:: INPUT MATERIAL ::

-- ==== Sys2Proof/Proofs/RegionWords.lean ====
section
/-! SUPPORT. RBEGIN and REND (Regions.lean, R180, R181, R272, R273): slots found and taken, and regions that end. -/
namespace Sys2Proof.Machine

/-! ### Free slots (R272) -/

/-- The search for a free slot finds one where there is one. -/
theorem freeSlot_found (d : Die) (fuel k : Nat) (h : ∃ n, k ≤ n ∧ n < k + fuel ∧ (FMap.at ({} : Slot) d.slots n).phase = 0) :
    ∃ n, n < k + fuel ∧ (FMap.at ({} : Slot) d.slots n).phase = 0 ∧ freeSlot d fuel k = some n := by
  induction fuel generalizing k with
  | zero => obtain ⟨n, hk, hn, -⟩ := h; omega
  | succ fuel ih =>
    by_cases hfree : (FMap.at ({} : Slot) d.slots k).phase = 0
    · exact ⟨k, by omega, hfree, if_pos hfree⟩
    · obtain ⟨n, hk, hn, hp⟩ := h
      have hne : n ≠ k := fun e => hfree (e ▸ hp)
      obtain ⟨m, hm, hpm, hs⟩ := ih (k + 1) ⟨n, by omega, by omega, hp⟩
      exact ⟨m, by omega, hpm, (if_neg hfree).trans hs⟩

/-- The free slots of a die. -/
def State.freeSlots (s : State) (die : Nat) : List Nat := (List.range 4096).filter (fun n => (s.slot (die * 4096 + n)).phase == 0)

theorem State.slot_of_die (s : State) (die : Nat) {n : Nat} (h : n < 4096) : s.slot (die * 4096 + n) = FMap.at {} (s.die die).slots n := by
  have hd : (die * 4096 + n) / 4096 = die := by omega
  have hn : (die * 4096 + n) % 4096 = n := by omega
  rw [State.slot, hd, hn]

theorem State.mem_freeSlots (s : State) (die n : Nat) : n ∈ s.freeSlots die ↔ n < 4096 ∧ (s.slot (die * 4096 + n)).phase = 0 := by
  rw [State.freeSlots, List.mem_filter, List.mem_range, beq_iff_eq]

/-- A slot that is taken is one free slot less. -/
theorem State.freeSlots_taken {s t : State} {die n : Nat} (hn : n ∈ s.freeSlots die) (htaken : (t.slot (die * 4096 + n)).phase ≠ 0)
    (hother : ∀ m, m ≠ n → t.slot (die * 4096 + m) = s.slot (die * 4096 + m)) : (t.freeSlots die).length + 1 = (s.freeSlots die).length := by
  have hnodup : (s.freeSlots die).Nodup := List.Nodup.filter _ List.nodup_range
  have he : t.freeSlots die = (s.freeSlots die).erase n := by
    rw [hnodup.erase_eq_filter, State.freeSlots, State.freeSlots, List.filter_filter]
    refine List.filter_congr (fun m _ => ?_)
    by_cases hm : m = n
    · subst hm; simpa using htaken
    · simp [hm, hother m hm]
  have hpos := List.length_pos_of_mem hn
  rw [he, List.length_erase_of_mem hn]
  omega

/-! ### A region opens (R180) -/

/-- What the slot of a region that a lane of the issuing group opens holds. -/
def State.slotOpens (s : State) (l : Nat) (sl : Slot) : Prop :=
  sl.phase = 1 ∧ sl.group = s.cur ∧ sl.lane = l ∧ sl.restart = s.me.run.hdr ∧ sl.preds = [] ∧ sl.reads = [] ∧ sl.writes = [] ∧ sl.bytes = [] ∧
  sl.level = s.myTeam.levels.length ∧ sl.check =
    { regs := (s.me.lane l).regs, empty := (s.me.lane l).empty, preds := (s.me.lane l).preds, fpflags := (s.me.lane l).fpflags }

/-- The slot of a region that a lane of a group opens, what the slot held before being `sl`. -/
def State.newSlot (s : State) (k l : Nat) (hdr : Word) (sl : Slot) : Slot :=
  let n := (s.group k).lane l
  { phase := 1, born := s.fresh, aborts := sl.aborts, ldepth := (s.group k).loops.length, group := k, lane := l, restart := hdr
    check := { regs := n.regs, empty := n.empty, preds := n.preds, fpflags := n.fpflags }, level := (s.team (s.group k).team).rlevel, since := s.tick }

section
variable (s : State) (k l id : Nat) (hdr : Word)

theorem State.dies_openRegion : (s.openRegion k l id hdr false).dies = (s.onSlot id (s.newSlot k l hdr)).dies := rfl

theorem State.die_openRegion (d : Nat) : (s.openRegion k l id hdr false).die d = (s.onSlot id (s.newSlot k l hdr)).die d :=
  congrArg (FMap.at ({} : Die) · d) (s.dies_openRegion k l id hdr)

theorem State.slot_openRegion (j : Nat) :
    (s.openRegion k l id hdr false).slot j = if j = id then s.newSlot k l hdr (s.slot id) else s.slot j :=
  (congrArg (fun d : Die => FMap.at ({} : Slot) d.slots (j % 4096)) (s.die_openRegion k l id hdr (j / 4096))).trans
    (State.slot_onSlot _ _ _ _)

theorem State.waiters_openRegion (d : Nat) : ((s.openRegion k l id hdr false).die d).waiters = (s.die d).waiters := by
  rw [State.die_openRegion, State.onSlot, State.die_onDie]
  split_ifs with hd
  · rw [hd]
  · rfl

theorem State.openRegion_world :
    { s.openRegion k l id hdr false with groups := s.groups, dies := s.dies, fresh := s.fresh } = s := rfl

end

theorem State.group_openRegion (s : State) (k l id : Nat) (hdr : Word) (j : Nat) : (s.openRegion k l id hdr false).group j =
    if j = k then (s.group k).onLane l (fun n => { n with region := some id, reserved := none, aborting := false }) else s.group j :=
  State.group_onGroup _ _ _ _

/-- A lane with no slot kept for it, and none waiting before it, takes a free slot (R180, R272). -/
theorem State.beginLane_opens {s : State} {k l die : Nat} (hdr : Word) (hres : ((s.group k).lane l).reserved = none)
    (hdie : dieOf (s.group k).cluster = die) (hw : (s.die die).waiters = []) (hfree : s.freeSlots die ≠ []) :
    ∃ n, n ∈ s.freeSlots die ∧ s.beginLane k l hdr = s.openRegion k l (die * 4096 + n) hdr false := by
  obtain ⟨m, hm⟩ := List.exists_mem_of_ne_nil _ hfree
  obtain ⟨hm, hp⟩ := (s.mem_freeSlots die m).1 hm
  rw [s.slot_of_die die hm] at hp
  obtain ⟨n, hn, hpn, hs⟩ := freeSlot_found (s.die die) 4096 0 ⟨m, m.zero_le, by omega, hp⟩
  rw [Nat.zero_add] at hn
  refine ⟨n, (s.mem_freeSlots die n).2 ⟨hn, by rwa [s.slot_of_die die hn]⟩, ?_⟩
  unfold State.beginLane
  simp only [hres, hdie, hw, hs, List.isEmpty_nil, if_true]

:: TASK DIRECTIONS ::
Write out every entry verbatim.

:: RESULT ::
-- ==== Sys2Proof/Proofs/RegionWords.lean ====
section
/-! SUPPORT. RBEGIN and REND (Regions.lean, R180, R181, R272, R273): slots found and taken, and regions that end. -/
namespace Sys2Proof.Machine

/-! ### Free slots (R272) -/

/-- The search for a free slot finds one where there is one. -/
theorem freeSlot_found (d : Die) (fuel k : Nat) (h : ∃ n, k ≤ n ∧ n < k + fuel ∧ (FMap.at ({} : Slot) d.slots n).phase = 0) :
    ∃ n, n < k + fuel ∧ (FMap.at ({} : Slot) d.slots n).phase = 0 ∧ freeSlot d fuel k = some n := by
  induction fuel generalizing k with
  | zero => obtain ⟨n, hk, hn, -⟩ := h; omega
  | succ fuel ih =>
    by_cases hfree : (FMap.at ({} : Slot) d.slots k).phase = 0
    · exact ⟨k, by omega, hfree, if_pos hfree⟩
    · obtain ⟨n, hk, hn, hp⟩ := h
      have hne : n ≠ k := fun e => hfree (e ▸ hp)
      obtain ⟨m, hm, hpm, hs⟩ := ih (k + 1) ⟨n, by omega, by omega, hp⟩
      exact ⟨m, by omega, hpm, (if_neg hfree).trans hs⟩

/-- The free slots of a die. -/
def State.freeSlots (s : State) (die : Nat) : List Nat := (List.range 4096).filter (fun n => (s.slot (die * 4096 + n)).phase == 0)

theorem State.slot_of_die (s : State) (die : Nat) {n : Nat} (h : n < 4096) : s.slot (die * 4096 + n) = FMap.at {} (s.die die).slots n := by
  have hd : (die * 4096 + n) / 4096 = die := by omega
  have hn : (die * 4096 + n) % 4096 = n := by omega
  rw [State.slot, hd, hn]

theorem State.mem_freeSlots (s : State) (die n : Nat) : n ∈ s.freeSlots die ↔ n < 4096 ∧ (s.slot (die * 4096 + n)).phase = 0 := by
  rw [State.freeSlots, List.mem_filter, List.mem_range, beq_iff_eq]

/-- A slot that is taken is one free slot less. -/
theorem State.freeSlots_taken {s t : State} {die n : Nat} (hn : n ∈ s.freeSlots die) (htaken : (t.slot (die * 4096 + n)).phase ≠ 0)
    (hother : ∀ m, m ≠ n → t.slot (die * 4096 + m) = s.slot (die * 4096 + m)) : (t.freeSlots die).length + 1 = (s.freeSlots die).length := by
  have hnodup : (s.freeSlots die).Nodup := List.Nodup.filter _ List.nodup_range
  have he : t.freeSlots die = (s.freeSlots die).erase n := by
    rw [hnodup.erase_eq_filter, State.freeSlots, State.freeSlots, List.filter_filter]
    refine List.filter_congr (fun m _ => ?_)
    by_cases hm : m = n
    · subst hm; simpa using htaken
    · simp [hm, hother m hm]
  have hpos := List.length_pos_of_mem hn
  rw [he, List.length_erase_of_mem hn]
  omega

/-! ### A region opens (R180) -/

/-- What the slot of a region that a lane of the issuing group opens holds. -/
def State.slotOpens (s : State) (l : Nat) (sl : Slot) : Prop :=
  sl.phase = 1 ∧ sl.group = s.cur ∧ sl.lane = l ∧ sl.restart = s.me.run.hdr ∧ sl.preds = [] ∧ sl.reads = [] ∧ sl.writes = [] ∧ sl.bytes = [] ∧
  sl.level = s.myTeam.levels.length ∧ sl.check =
    { regs := (s.me.lane l).regs, empty := (s.me.lane l).empty, preds := (s.me.lane l).preds, fpflags := (s.me.lane l).fpflags }

/-- The slot of a region that a lane of a group opens, what the slot held before being `sl`. -/
def State.newSlot (s : State) (k l : Nat) (hdr : Word) (sl : Slot) : Slot :=
  let n := (s.group k).lane l
  { phase := 1, born := s.fresh, aborts := sl.aborts, ldepth := (s.group k).loops.length, group := k, lane := l, restart := hdr
    check := { regs := n.regs, empty := n.empty, preds := n.preds, fpflags := n.fpflags }, level := (s.team (s.group k).team).rlevel, since := s.tick }

section
variable (s : State) (k l id : Nat) (hdr : Word)

theorem State.dies_openRegion : (s.openRegion k l id hdr false).dies = (s.onSlot id (s.newSlot k l hdr)).dies := rfl

theorem State.die_openRegion (d : Nat) : (s.openRegion k l id hdr false).die d = (s.onSlot id (s.newSlot k l hdr)).die d :=
  congrArg (FMap.at ({} : Die) · d) (s.dies_openRegion k l id hdr)

theorem State.slot_openRegion (j : Nat) :
    (s.openRegion k l id hdr false).slot j = if j = id then s.newSlot k l hdr (s.slot id) else s.slot j :=
  (congrArg (fun d : Die => FMap.at ({} : Slot) d.slots (j % 4096)) (s.die_openRegion k l id hdr (j / 4096))).trans
    (State.slot_onSlot _ _ _ _)

theorem State.waiters_openRegion (d : Nat) : ((s.openRegion k l id hdr false).die d).waiters = (s.die d).waiters := by
  rw [State.die_openRegion, State.onSlot, State.die_onDie]
  split_ifs with hd
  · rw [hd]
  · rfl

theorem State.openRegion_world :
    { s.openRegion k l id hdr false with groups := s.groups, dies := s.dies, fresh := s.fresh } = s := rfl

end

theorem State.group_openRegion (s : State) (k l id : Nat) (hdr : Word) (j : Nat) : (s.openRegion k l id hdr false).group j =
    if j = k then (s.group k).onLane l (fun n => { n with region := some id, reserved := none, aborting := false }) else s.group j :=
  State.group_onGroup _ _ _ _

/-- A lane with no slot kept for it, and none waiting before it, takes a free slot (R180, R272). -/
theorem State.beginLane_opens {s : State} {k l die : Nat} (hdr : Word) (hres : ((s.group k).lane l).reserved = none)
    (hdie : dieOf (s.group k).cluster = die) (hw : (s.die die).waiters = []) (hfree : s.freeSlots die ≠ []) :
    ∃ n, n ∈ s.freeSlots die ∧ s.beginLane k l hdr = s.openRegion k l (die * 4096 + n) hdr false := by
  obtain ⟨m, hm⟩ := List.exists_mem_of_ne_nil _ hfree
  obtain ⟨hm, hp⟩ := (s.mem_freeSlots die m).1 hm
  rw [s.slot_of_die die hm] at hp
  obtain ⟨n, hn, hpn, hs⟩ := freeSlot_found (s.die die) 4096 0 ⟨m, m.zero_le, by omega, hp⟩
  rw [Nat.zero_add] at hn
  refine ⟨n, (s.mem_freeSlots die n).2 ⟨hn, by rwa [s.slot_of_die die hn]⟩, ?_⟩
  unfold State.beginLane
  simp only [hres, hdie, hw, hs, List.isEmpty_nil, if_true]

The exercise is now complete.